We'd now like to visualize more information about the airports. How much traffic does each airport get in 2008? In the process, we can also filter out those airports that did not service any commercial flights in 2008. To incorporate this information, we need to load the flights data.

We can add the following entry to the the data array, before the airports data:

{
  "name": "traffic",
  "url": "data/flights-airport.csv",
  "format": {"type": "csv", "parse": "auto"},
  "transform": [
    {
      "type": "aggregate", "groupby": ["origin"],
      "summarize": [{"field": "count", "ops": ["sum"], "as": ["flights"]}]
    }
  ]
}

We load the data and parse the CSV file. We then use an aggregate transform to count the total number of flights originating at each airport. The resulting traffic dataset is a table with two variables: an origin airport and the total count of flights that departed that airport.

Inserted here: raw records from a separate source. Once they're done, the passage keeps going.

-- ==== Sys2Proof/Machine/WordFns.lean ====
section
/-! DEFINITION. The word functions of the scheduler and of the compress engine
(00_scope.md R13; 41_message_scheduler.md R95, R96; 42_compress_engine.md R105 to R108). -/

namespace Sys2Proof.Machine

/-- `rotr(x, n)` for 1 <= n <= 31 (00_scope.md R13). -/
def rotr (x : Word) (n : Nat) : Word := (x >>> n) ||| (x <<< (32 - n))

/-- Three rotations of one word, combined by exclusive or: the form of both big sigmas. -/
def mixRotations (x : Word) (n1 n2 n3 : Nat) : Word := rotr x n1 ^^^ rotr x n2 ^^^ rotr x n3

/-- Two rotations and a logical right shift of one word, combined by exclusive or: the form of both
small sigmas. -/
def mixRotationsShift (x : Word) (n1 n2 shift : Nat) : Word :=
  rotr x n1 ^^^ rotr x n2 ^^^ (x >>> shift)

/-- σ0 (41_message_scheduler.md R95). -/
def smallSigma0 (x : Word) : Word := mixRotationsShift x 7 18 3

/-- σ1 (41_message_scheduler.md R96). -/
def smallSigma1 (x : Word) : Word := mixRotationsShift x 17 19 10

/-- Σ0 (42_compress_engine.md R105). -/
def bigSigma0 (a : Word) : Word := mixRotations a 2 13 22

/-- Σ1 (42_compress_engine.md R106). -/
def bigSigma1 (e : Word) : Word := mixRotations e 6 11 25

/-- Ch (42_compress_engine.md R107). -/
def ch (e f g : Word) : Word := (e &&& f) ^^^ (~~~e &&& g)

/-- Maj (42_compress_engine.md R108). -/
def maj (a b c : Word) : Word := (a &&& b) ^^^ (a &&& c) ^^^ (b &&& c)

end Sys2Proof.Machine
end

Now that we have a measure of per-airport traffic, we would like to combine (or in database terms join) this data with our original airports data. To do this, we use Vega's lookup transform. This transform looks for specified key values of a primary dataset within a secondary dataset, and if found adds the matched data record as a new property of the primary data.

{
  "name": "airports",
  "url": "data/airports.csv",
  "format": {"type": "csv", "parse": "auto"},
  "transform": [
    {
      "type": "lookup", "on": "traffic", "onKey": "origin",
      "keys": ["iata"], "as": ["traffic"]
    },
    {
      "type": "filter",
      "test": "datum.traffic != null"
    },
    {
      "type": "geo", "projection": "albersUsa",
      "lon": "longitude", "lat": "latitude"
    },
    {
      "type": "filter",
      "test": "datum.layout_x != null && datum.layout_y != null"
    }
  ]
}

Here the airports data is our primary dataset and the traffic data is used as the lookup table. For each airport, we look for a record in the traffic data whose origin property matches the iata property of the airport. If a match is found, we add the traffic record to the airport data under a property named traffic.

We also add a new filter transform to remove airports for which we fail to find a match in the traffic dataset (indicated by a null value). This step filters out all the airports for which we observe no originating flights in 2008. Though we could combine the filter criteria into a single filter instance, here we filter out the extraneous airports up front so that we don't waste time needlessly computing geo-coordinates.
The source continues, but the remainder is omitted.